Page history last edited by Alex Backer, Ph.D. 8 years, 10 months ago

For millennia, people have ascribed personality effects on the month of birth. Now people have been wrong before. But where there is smoke, there is often some fire, and a persistent credence for millennia may well have an explanation --whether one rooted on the roots of personality and the seasons or one on the neural basis of belief systems.

 

Background

Perinatal exposure to winter-like seasonal light cycles induces persistent elevated depressive and anxiety-like behaviors in rodents14, and winter-born humans exhibit enhanced rates and severity of seasonal affective disorder, as well as elevated risk of bipolar disorder and schizophrenia6. In addition, individuals with seasonal affective disorder also exhibit enhanced circadian responses to seasonal light cycles15.

 

A summary of the experiment's findings

A recent paper published in Nature Neuroscience may shed some light. In the experiment, groups of mouse pups were raised from birth to weaning in artificial winter or summer light cycles. After they were weaned, they were maintained in either the same cycle or the opposite cycle for 28 days. Once they were mature, the mice were placed in constant darkness and their activity patterns were observed.

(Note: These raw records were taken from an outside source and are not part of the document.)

/-- No command changes what a record was entered with: its request, its classification with the snapshot, its need of a
verify read and its touched words. New records come from arrivals alone (R14, R25, R30, R61). -/
def Obligations.RecordsKeepTheirClassification : Prop :=
  ∀ (c : Instr) (s t : State), exec c s = .next t → ∀ x ∈ t.table,
    (∃ y ∈ s.table, y.htag = x.htag ∧ y.kind = x.kind ∧ y.word = x.word ∧ y.lanes = x.lanes ∧ y.data = x.data
      ∧ y.classification = x.classification ∧ y.needsVerify = x.needsVerify ∧ y.touched = x.touched
      ∧ y.companion = x.companion)
    ∨ ∃ req, c = .arrival req ∧ x.htag = req.tag ∧ x.kind = req.kind ∧ x.word = req.word ∧ x.lanes = req.lanes
        ∧ ∀ y ∈ s.table, y.htag ≠ req.tag

/-! ### Verdicts -/

/-- The verdict reads the bytes of the named lanes alone, and the verify word only where a verify read is needed (R36,
R38, R40, R41, Table 3-2). FREE passes every write, FROZEN refuses every write with FROZEN and the group-frozen policy with
GROUP_FROZEN, all three at the arrival and with no word to read (R10, R31, R43). -/
def Obligations.VerdictInputs : Prop :=
  ∀ (snap : Snapshot) (lanes : Lanes) (data v : Word),
    judge snap lanes (data &&& laneBits lanes) v = judge snap lanes data v
    ∧ (needsVerifyRead snap lanes = false → ∀ v', judge snap lanes data v = judge snap lanes data v')
    ∧ ∀ verdict : Verdict,
      (snap.policy = .entry .free ∧ verdict = .pass ∨ snap.policy = .entry .frozen ∧ verdict = .refuse .frozen
        ∨ snap.policy = .groupFrozen ∧ verdict = .refuse .groupFrozen) →
      judge snap lanes data v = verdict ∧ arrivalVerdict snap lanes data = some verdict
        ∧ needsVerifyRead snap lanes = false ∧ snap.policy.companion = none

/-- BOUNDED passes a write exactly when every touched element's new value lies between the bounds, and refuses it with
OUT_OF_RANGE otherwise; it takes a verify read, of the target, exactly where the write touches a partial element (R44,
R45, Table 3-2). The elements of a word: element k covers the lanes l with l ÷ size = k, is touched where one of them is
written and partial where another of them is not; its value is the number of its lanes under the signedness, and the
element range is that of the width and the signedness (R3, R4, Table 1-2). A merged word has the written byte in each named
lane and the verify word's byte in each other (R41), and a bound is read under the signedness (R8). -/
def Obligations.BoundedVerdict : Prop :=
  (∀ (w : ElementWidth) (lanes : Lanes),
    let size := match w with
      | .w8 => 1
      | .w16 => 2
      | .w32 => 4
    (∀ k, k ∈ touchedElements w lanes ↔ ∃ l, l < 4 ∧ l / size = k ∧ lanes.getLsbD l = true)
    ∧ (touchedElements w lanes).Pairwise (· < ·)
    ∧ (touchesPartial w lanes = true ↔
      ∃ l l', l < 4 ∧ l' < 4 ∧ l / size = l' / size ∧ lanes.getLsbD l = true ∧ lanes.getLsbD l' = false)
    ∧ (∀ signed word k, elementValue w signed word k =
      if signed = true then (word.extractLsb' (8 * size * k) (8 * size)).toInt
      else (word.extractLsb' (8 * size * k) (8 * size)).toNat)
    ∧ ∀ signed v, inElementRange w signed v = true ↔
      if signed = true then -(2 ^ (8 * size - 1)) ≤ v ∧ v ≤ 2 ^ (8 * size - 1) - 1
      else 0 ≤ v ∧ v ≤ 2 ^ (8 * size) - 1)
  ∧ (∀ (lanes : Lanes) (data old : Word) (i : Nat), i < 32 → (mergeLanes lanes data old).getLsbD i =
    if lanes.getLsbD (i / 8) = true then data.getLsbD i else old.getLsbD i)
  ∧ (∀ (signed : Bool) (p : Word), paramValue signed p = if signed = true then p.toInt else p.toNat)
  ∧ ∀ (snap : Snapshot) (lo hi : Word) (lanes : Lanes) (data v : Word), snap.policy = .entry (.bounded lo hi) →
    let value k := elementValue snap.width snap.signed (mergeLanes lanes data v) k
    let inside := ∀ k ∈ touchedElements snap.width lanes,
      paramValue snap.signed lo ≤ value k ∧ value k ≤ paramValue snap.signed hi
    (judge snap lanes data v = .pass ↔ inside) ∧ (judge snap lanes data v = .refuse .outOfRange ↔ ¬ inside)
    ∧ (needsVerifyRead snap lanes = true ↔ touchesPartial snap.width lanes = true) ∧ snap.policy.companion = none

The winter-born mice showed a consistent slowing of their daily activity period, regardless of whether they had been maintained on a winter light cycle, or had been shifted to summer cycle after weaning. When the scientists examined the master biological clocks in the mouse brains, using a gene that makes the clock cells glow green when active, they found a similar pattern: slowing of the gene clocks in winter-born mice compared to those born on a summer light cycle.

 

In addition, their experiments found that the imprinting of clock gene activity near birth had dramatic effects on the reaction of the biological clock to changes in season later in life. The biological clocks and behavior of summer-born mice remain stable and aligned with the time of dusk while that of the winter-born mice varied widely when they were placed in a summer light cycle.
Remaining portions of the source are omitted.